In The Deep Rough - Lessons Learned From Logging On The Golf Course

March 6, 2024 · 8 min read

Kevin is a seasoned Android engineer and now an engineering manager, brings 13 years of experience in the IoT realm, focusing on developing innovative software for devices such as hearing aids, irrigation systems, and golf sensors. Throughout his career, Kevin has extensively utilized cross-platform technologies like Xamarin, Kotlin Multiplatform, and Rust. Kevin leads by example, inspiring his team through dedication and a hands-on approach, ensuring they achieve excellence together.

Lessons Learned From Logging

Intro

Writing software can be extremely complex. This complexity can sometimes make finding and resolving issues incredibly challenging. At Arccos Golf, we often run into these kinds of problems. One of the unique things about golf is that a round of golf is like a snowflake or a fingerprint, no two are alike. A golfer could play the same course every day without ever replicating a round identically.

Thus, trying to write software rules about the golf domain inevitably leads to bugs. And since no two rounds of golf are the same, trying to reproduce a user issue they encounter on the golf course is nearly impossible. So, what have we done to attempt to track down some of these issues? You guessed it, logging.

Logging has proven to be an indispensable tool in my workflow, especially when developing new features. This article aims to guide you through key questions that shape a successful logging strategy along with some considerations around performance. Concluding with practical insights, it features a few case studies from Arccos Golf, demonstrating how logging has been instrumental in resolving real-world bugs.

Figure 1: The Arccos app showing several shot detection modes available (Phone & Link)

Should you log?

When trying to track down a bug or build a new feature, and you're considering logging, the first question to ask yourself is, “Is logging the right choice?”. There are many things to consider when deciding whether to add logging to a particular feature. Some of those considerations are:

Do I have any other tools at my disposal that could be useful if this feature fails? This could be an analytics platform that shows screenviews, and perhaps logs metadata in another way besides traditional logging.
Will adding logging harm the user in any way? This includes privacy, security, and performance.
How will I actually get or view these logs if something goes wrong?

What to log?

Logging should be strategic, focusing on areas that yield the most significant insights.

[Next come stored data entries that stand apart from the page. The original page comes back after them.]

/-- Major 0x0D (R84). -/
def decodeM0D (w : Nat) : Except DecodeError Instr :=
  match fld w 25 7 with
  | 0 => checked (.trap (fld w 7 18))
  | 1 => if fld w 7 18 = 0 then checked (.eret) else .error .reservedField
  | 2 => (match csrOf (fld w 13 12) with | some csr => checked (.csrr (nameAt w 7) csr) | none => .error .badCode)
  | 3 => (match csrOf (fld w 13 12) with | some csr => checked (.csrw (nameAt w 7) csr) | none => .error .badCode)
  | 4 => if fld w 7 18 = 0 then checked (.brk) else .error .reservedField
  | 5 => if fld w 7 18 = 0 then checked (.fencei) else .error .reservedField
  | _ => .error .funcUnassigned

/-- Major 0x10 (R84). -/
def decodeM10 (w : Nat) : Except DecodeError Instr :=
  match fld w 29 3 with
  | 0 => checked (.ldb (nameAt w 7) (nameAt w 13) (sfld w 19 6) (lookAt w))
  | 1 => checked (.ldh (nameAt w 7) (nameAt w 13) (sfld w 19 6) (lookAt w))
  | 2 => checked (.ldw (nameAt w 7) (nameAt w 13) (sfld w 19 6) (lookAt w))
  | 3 => checked (.ldd (nameAt w 7) (nameAt w 13) (sfld w 19 6) (lookAt w))
  | 4 => checked (.ldbu (nameAt w 7) (nameAt w 13) (sfld w 19 6) (lookAt w))
  | 5 => checked (.ldhu (nameAt w 7) (nameAt w 13) (sfld w 19 6) (lookAt w))
  | 6 => checked (.ldwu (nameAt w 7) (nameAt w 13) (sfld w 19 6) (lookAt w))
  | _ => if fld w 25 4 = 0 then checked (.ldff (nameAt w 7) (nameAt w 13) (sfld w 19 6)) else .error .reservedField

/-- Major 0x11 (R84). -/
def decodeM11 (w : Nat) : Except DecodeError Instr :=
  match fld w 29 3 with
  | 0 => checked (.stb (nameAt w 7) (nameAt w 13) (sfld w 19 6) (lookAt w))
  | 1 => checked (.sth (nameAt w 7) (nameAt w 13) (sfld w 19 6) (lookAt w))
  | 2 => checked (.stw (nameAt w 7) (nameAt w 13) (sfld w 19 6) (lookAt w))
  | 3 => checked (.std (nameAt w 7) (nameAt w 13) (sfld w 19 6) (lookAt w))
  | _ => .error .funcUnassigned

/-- Major 0x12 (R84). -/
def decodeM12 (w : Nat) : Except DecodeError Instr :=
  match fld w 29 3 with
  | 0 => if fld w 12 1 = 0 ∧ fld w 23 2 = 0 then checked (.vld (regAt w 7) (nameAt w 13) (tagOf (fld w 19 4)) (lookAt w)) else .error .reservedField
  | 1 => if fld w 12 1 = 0 ∧ fld w 23 2 = 0 then checked (.vst (regAt w 7) (nameAt w 13) (tagOf (fld w 19 4)) (lookAt w)) else .error .reservedField
  | 2 => if fld w 12 1 = 0 ∧ fld w 24 1 = 0 then (match memFmtOf (fld w 19 6) with | some fmt => checked (.vldx (regAt w 7) (nameAt w 13) fmt (lookAt w)) | none => .error .badCode) else .error .reservedField
  | 3 => if fld w 12 1 = 0 ∧ fld w 24 1 = 0 then (match memFmtOf (fld w 19 6) with | some fmt => checked (.vstx (regAt w 7) (nameAt w 13) fmt (lookAt w)) | none => .error .badCode) else .error .reservedField
  | 4 => if fld w 12 1 = 0 ∧ fld w 23 2 = 0 then checked (.vldb (regAt w 7) (nameAt w 13) (tagOf (fld w 19 4)) (lookAt w)) else .error .reservedField
  | 5 => if fld w 12 1 = 0 ∧ fld w 23 2 = 0 then checked (.vgath (regAt w 7) (nameAt w 13) (tagOf (fld w 19 4)) (lookAt w)) else .error .reservedField
  | 6 => if fld w 12 1 = 0 ∧ fld w 23 2 = 0 then checked (.vscat (regAt w 7) (nameAt w 13) (tagOf (fld w 19 4)) (lookAt w)) else .error .reservedField
  | _ => .error .funcUnassigned

/-- Major 0x13 (R84). -/
def decodeM13 (w : Nat) : Except DecodeError Instr :=
  match fld w 29 3 with
  | 0 => if fld w 25 4 = 0 then checked (.lde (nameAt w 7) (nameAt w 13) (sfld w 19 6)) else .error .reservedField
  | 1 => if fld w 25 4 = 0 then checked (.stf (nameAt w 7) (nameAt w 13) (sfld w 19 6)) else .error .reservedField
  | 2 => checked (.stff (nameAt w 7) (nameAt w 13) (sfld w 19 6) (lookAt w))
  | 3 => checked (.feq (nameAt w 7) (nameAt w 13) (sfld w 19 6) (lookAt w))
  | 4 => if fld w 7 6 = 0 then checked (.fempty (nameAt w 13) (sfld w 19 6) (lookAt w)) else .error .reservedField
  | 5 => if fld w 7 6 = 0 then checked (.fefill (nameAt w 13) (sfld w 19 6) (lookAt w)) else .error .reservedField
  | _ => .error .funcUnassigned

/-- Major 0x14 (R84). -/
def decodeM14 (w : Nat) : Except DecodeError Instr :=
  match fld w 28 4 with
  | 0 => (match scopeOf (fld w 25 3) with | some scope => checked (.aadd (nameAt w 7) (nameAt w 13) (nameAt w 19) scope) | none => .error .badCode)
  | 1 => (match scopeOf (fld w 25 3) with | some scope => checked (.amin (nameAt w 7) (nameAt w 13) (nameAt w 19) scope) | none => .error .badCode)
  | 2 => (match scopeOf (fld w 25 3) with | some scope => checked (.aminu (nameAt w 7) (nameAt w 13) (nameAt w 19) scope) | none => .error .badCode)
  | 3 => (match scopeOf (fld w 25 3) with | some scope => checked (.amax (nameAt w 7) (nameAt w 13) (nameAt w 19) scope) | none => .error .badCode)
  | 4 => (match scopeOf (fld w 25 3) with | some scope => checked (.amaxu (nameAt w 7) (nameAt w 13) (nameAt w 19) scope) | none => .error .badCode)
  | 5 => (match scopeOf (fld w 25 3) with | some scope => checked (.aand (nameAt w 7) (nameAt w 13) (nameAt w 19) scope) | none => .error .badCode)
  | 6 => (match scopeOf (fld w 25 3) with | some scope => checked (.aor (nameAt w 7) (nameAt w 13) (nameAt w 19) scope) | none => .error .badCode)
  | 7 => (match scopeOf (fld w 25 3) with | some scope => checked (.axor (nameAt w 7) (nameAt w 13) (nameAt w 19) scope) | none => .error .badCode)
  | 8 => (match scopeOf (fld w 25 3) with | some scope => checked (.aswp (nameAt w 7) (nameAt w 13) (nameAt w 19) scope) | none => .error .badCode)
  | 9 => (match scopeOf (fld w 25 3) with | some scope => checked (.acas (nameAt w 7) (nameAt w 13) (nameAt w 19) scope) | none => .error .badCode)
  | 10 => if fld w 7 6 = 0 then (match scopeOf (fld w 25 3) with | some scope => checked (.radd (nameAt w 13) (nameAt w 19) scope) | none => .error .badCode) else .error .reservedField
  | 11 => if fld w 7 6 = 0 then (match scopeOf (fld w 25 3) with | some scope => checked (.rmin (nameAt w 13) (nameAt w 19) scope) | none => .error .badCode) else .error .reservedField
  | 12 => if fld w 7 6 = 0 then (match scopeOf (fld w 25 3) with | some scope => checked (.rmax (nameAt w 13) (nameAt w 19) scope) | none => .error .badCode) else .error .reservedField
  | 13 => if fld w 7 6 = 0 then (match scopeOf (fld w 25 3) with | some scope => checked (.ror (nameAt w 13) (nameAt w 19) scope) | none => .error .badCode) else .error .reservedField
  | 14 => if fld w 7 6 = 0 then (match scopeOf (fld w 25 3) with | some scope => checked (.rfadd (nameAt w 13) (nameAt w 19) scope) | none => .error .badCode) else .error .reservedField
  | _ => .error .funcUnassigned

/-- Major 0x15 (R84). -/
def decodeM15 (w : Nat) : Except DecodeError Instr :=
  match fld w 28 4 with
  | 0 => if fld w 19 6 = 0 then (match scopeOf (fld w 25 3) with | some scope => checked (.lrw (nameAt w 7) (nameAt w 13) scope) | none => .error .badCode) else .error .reservedField
  | 1 => if fld w 7 6 = 0 then (match scopeOf (fld w 25 3) with | some scope => checked (.sch (nameAt w 13) (nameAt w 19) scope) | none => .error .badCode) else .error .reservedField
  | 2 => if fld w 7 6 = 0 ∧ fld w 19 6 = 0 then (match scopeOf (fld w 25 3) with | some scope => checked (.lrx (nameAt w 13) scope) | none => .error .badCode) else .error .reservedField
  | 3 => if fld w 7 18 = 0 then (match scopeOf (fld w 25 3) with | some scope => checked (.phaseRel scope) | none => .error .badCode) else .error .reservedField
  | 4 => if fld w 7 18 = 0 then (match scopeOf (fld w 25 3) with | some scope => checked (.phaseAcq scope) | none => .error .badCode) else .error .reservedField
  | 5 => if fld w 7 18 = 0 then (match scopeOf (fld w 25 3) with | some scope => checked (.phaseAr scope) | none => .error .badCode) else .error .reservedField
  | _ => .error .funcUnassigned

/-- Major 0x16 (R84). -/
def decodeM16 (w : Nat) : Except DecodeError Instr :=
  match fld w 29 3 with
  | 0 => if fld w 7 6 = 0 ∧ fld w 25 4 = 0 then checked (.enq (nameAt w 13) (nameAt w 19)) else .error .reservedField
  | 1 => if fld w 19 10 = 0 then checked (.deq (nameAt w 7) (nameAt w 13)) else .error .reservedField
  | 2 => checked (.enqn (nameAt w 7) (nameAt w 13) (nameAt w 19) (lookAt w))
  | 3 => if fld w 19 6 = 0 then checked (.deqn (nameAt w 7) (nameAt w 13) (lookAt w)) else .error .reservedField
  | 4 => if fld w 25 4 = 0 then checked (.enqw (nameAt w 7) (nameAt w 13) (nameAt w 19)) else .error .reservedField
  | 5 => if fld w 25 4 = 0 then checked (.deqw (nameAt w 7) (nameAt w 13) (nameAt w 19)) else .error .reservedField
  | 6 => (match finOf 7 (fld w 19 6) with | some item => checked (.qstat (nameAt w 7) (nameAt w 13) item (lookAt w)) | none => .error .badCode)
  | _ => if fld w 19 10 = 0 then checked (.qbind (nameAt w 7) (nameAt w 13)) else .error .reservedField

/-- Major 0x17 (R84). -/
def decodeM17 (w : Nat) : Except DecodeError Instr :=
  match fld w 19 3 with
  | 0 => if fld w 22 10 = 0 then checked (.sptest (nameAt w 7) (nameAt w 13)) else .error .reservedField
  | 1 => if fld w 22 10 = 0 then checked (.spcast (nameAt w 7) (nameAt w 13)) else .error .reservedField
  | 2 => if fld w 22 10 = 0 then checked (.spmake (nameAt w 7) (nameAt w 13)) else .error .reservedField
  | 3 => if fld w 22 10 = 0 then checked (.spcore (nameAt w 7) (nameAt w 13)) else .error .reservedField
  | 4 => if fld w 7 12 = 0 ∧ fld w 25 7 = 0 then (match finOf 5 (fld w 22 3) with | some units => checked (.split units) | none => .error .badCode) else .error .reservedField
  | _ => .error .funcUnassigned

/-- Major 0x18 (R84). -/
def decodeM18 (w : Nat) : Except DecodeError Instr :=
  match fld w 25 7 with
  | 0 => checked (.spawn (nameAt w 7) (nameAt w 13) (nameAt w 19))
  | 1 => if fld w 7 18 = 0 then checked (.quit) else .error .reservedField
  | 2 => if fld w 7 18 = 0 then checked (.yield) else .error .reservedField
  | 3 => if fld w 13 6 = 0 then (match finOf 8 (fld w 19 6) with | some item => checked (.tid (nameAt w 7) item) | none => .error .badCode) else .error .reservedField
  | 4 => if fld w 9 4 = 0 ∧ fld w 22 3 = 0 then (match scopeOf (fld w 19 3) with | some scope => checked (.join (finAt 4 (by decide) w 7) (nameAt w 13) scope) | none => .error .badCode) else .error .reservedField
  | 5 => if fld w 9 16 = 0 then checked (.leave (finAt 4 (by decide) w 7)) else .error .reservedField
  | 6 => if fld w 9 16 = 0 then checked (.gbar (finAt 4 (by decide) w 7)) else .error .reservedField
  | 7 => if fld w 15 4 = 0 ∧ fld w 21 4 = 0 then checked (.gcnt (nameAt w 7) (finAt 4 (by decide) w 13) (finAt 4 (by decide) w 19)) else .error .reservedField
  | 8 => if fld w 13 12 = 0 then checked (.rotr (nameAt w 7)) else .error .reservedField
  | 9 => if fld w 7 6 = 0 ∧ fld w 19 6 = 0 then checked (.rotw (nameAt w 13)) else .error .reservedField
  | _ => .error .funcUnassigned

Identifying Critical Workflows: Determine which parts of your app are crucial for both users and your business. For instance, in a finance app, logging transaction processes is key.
Focusing on Error-Prone Areas: Analyze past incidents and pinpoint sections of your app that are more susceptible to errors. For example, areas with complex database interactions or integrations with 3rd party SDKs might require more intensive logging.

What About Performance?

One of the primary challenges with logging is its impact on performance, a concern that becomes more pronounced when dealing with extensive string creation. To mitigate this, consider the following tips:

Method Calls in Logs: Be wary of incorporating method calls within your log statements. These methods can be opaque, masking the complexity or time-consuming operations they perform internally.
Log Sparingly: Practice judicious logging. Over-logging, particularly in loops, can severely degrade performance. Log only what is essential for debugging or monitoring.
Asynchronous Logging: If your logging involves file operations or third-party libraries, always ensure that these tasks are executed on a background thread, thus preserving the main thread's responsiveness and application performance.

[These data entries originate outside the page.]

/-- The thread of a slot in which no thread has run (R9; the fields that the spec leaves to the creator: log 2). -/
def Thread.empty : Thread where
  ctx := 0
  recIx := 0
  pc := 0
  maph := 0
  names := Vector.replicate 64 NameCell.undeclared
  flags := ⟨false, false, false, false, false⟩
  privl := ⟨false, false, false, false⟩
  trapc := 0
  trappc := 0
  trapx := 0
  trapa := 0
  trapv := 0
  traprec := 0
  vregs := Vector.replicate 32 VRegVal.zero
  toks := 0
  srngc := ⟨0, false, false, false, 0⟩
  dbgctl := ⟨false, 0, false, false, false⟩
  dbga := 0
  dbgm := 0
  groups := Vector.replicate 4 none
  cmt := false
  rsl := false
  aff := none
  span := 0
  inflight := []
  rep := none
  ir := ⟨0, 0, .absent⟩
  wait := none
  reads := []
  pops := []
  pushes := []
  pushing := []
  pendTrap := none
  asyncErr := none
  frozen := none
  handler := none
  launch := none
  code := []
  codeView := ⟨0, Mem.reset⟩
  shadows := []
  exp := none
  retry := none
  acq := none
  placing := false
  out := false
  forgo := false
  stepover := false

/-- A core at reset (R128, R129, R158, R190). -/
def CoreSt.reset : CoreSt where
  slots := Vector.replicate 16 ⟨false, .free⟩
  rottab := 0xFEDCBA9876543210
  ptr := 0
  sps := 0
  own := 0
  ldir := 0xE4
  repackq := []
  vq := []
  nq := []
  handler := none
  lastCtx := 0

/-- A quad at reset (R280; the choices of log 2). -/
def QuadSt.reset : QuadSt where
  tiles := Vector.replicate 4 ⟨none, false, []⟩
  bslots := Vector.replicate 8 ⟨none, false, 0, [], [], []⟩
  abuf := none
  rowsIn := []
  releases := []
  loads := []
  drains := []
  drained := []
  mismatches := 0
  lastVec := 3
  lastNoria := 3
  noiseFailed := false

/-- The device at reset (R318, R319, R346, R377, R385; the choices of log 2). -/
def Device.reset : Device where
  timebase := 0
  trim := 0
  timeSteps := 0
  follower := false
  timeOffset := 0
  slew := 0
  subNs := 0
  errBase := 0
  errEn := false
  errOvf := false
  errLogn := 6
  errHead := 0
  errTail := 0
  errDrop := 0
  regs := []
  tlbBusy := false
  tlbCmd := 0
  tlbPage := 0
  removedQuads := []
  bootState := 0
  bootStage := 0
  bootLast := 0
  bootFails := 0
  bootMin := false
  minimal := false
  weakQuads := []
  diesUp := List.range 16
  stacksUp := List.range 12
  takenOver := []
  deadSched := []
  linksDown := []
  clockStep := []
  sensors := []
  power := 0
  powerDies := []
  rails := []
  stkmon := []
  answer := 0
  expansions := []
  refused := 0
  overflow := 0
  poisonedObjects := []
  clocksStopped := false

/-- The machine right after reset: no context resident, no thread in any slot (R9, R128, R197, R377, R385). -/
def State.reset : State where
  thr := Thread.empty
  cur := (0, 0)
  cores := []
  quads := []
  runnels := []
  mem := Mem.reset
  late := []
  keep := []
  feWaits := []
  flumeWaits := []
  groupWaits := []
  resvs := []
  basinWaits := []
  remoteWaits := []
  packets := []
  copyPtr := []
  copyOwners := []
  decrements := []
  pending := []
  launchFaults := []
  ready := []
  diePos := []
  offtakes := []
  arrivedAt := []
  ctxs := []
  saved := []
  frozenMasters := []
  dev := Device.reset
  agenda := []
  freeCtr := 0
  serial := 0
  parkOrder := []

end Sys2Proof.Machine
end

Implementing these strategies will help you strike a balance between obtaining valuable insights from logs and maintaining optimal application performance. I have found that you develop an intuition about what to log the more you practice and learn about the intricacies of your system.

How Do I Access The Logs?

The most straightforward and easiest method to access your applications logs is utilizing a third-party software tool like Shipbook, which offers the convenience of remote, real-time access to your logs.

Finally, I wanted to showcase a few stories illustrating how logging has helped us solve real-world production issues, along with some lessons learned about logging performance.

The 15-Minute Mystery

Our Android mobile app faced an intriguing issue. We noticed conflicting user feedback reports: one showed normal satisfaction, while another indicated a significant drop. The key difference? The latter report included golf rounds shorter than 15 minutes.

Upon investigating these brief rounds, we found that their feedback was much lower than usual. But why? There were no clear patterns related to device type or OS.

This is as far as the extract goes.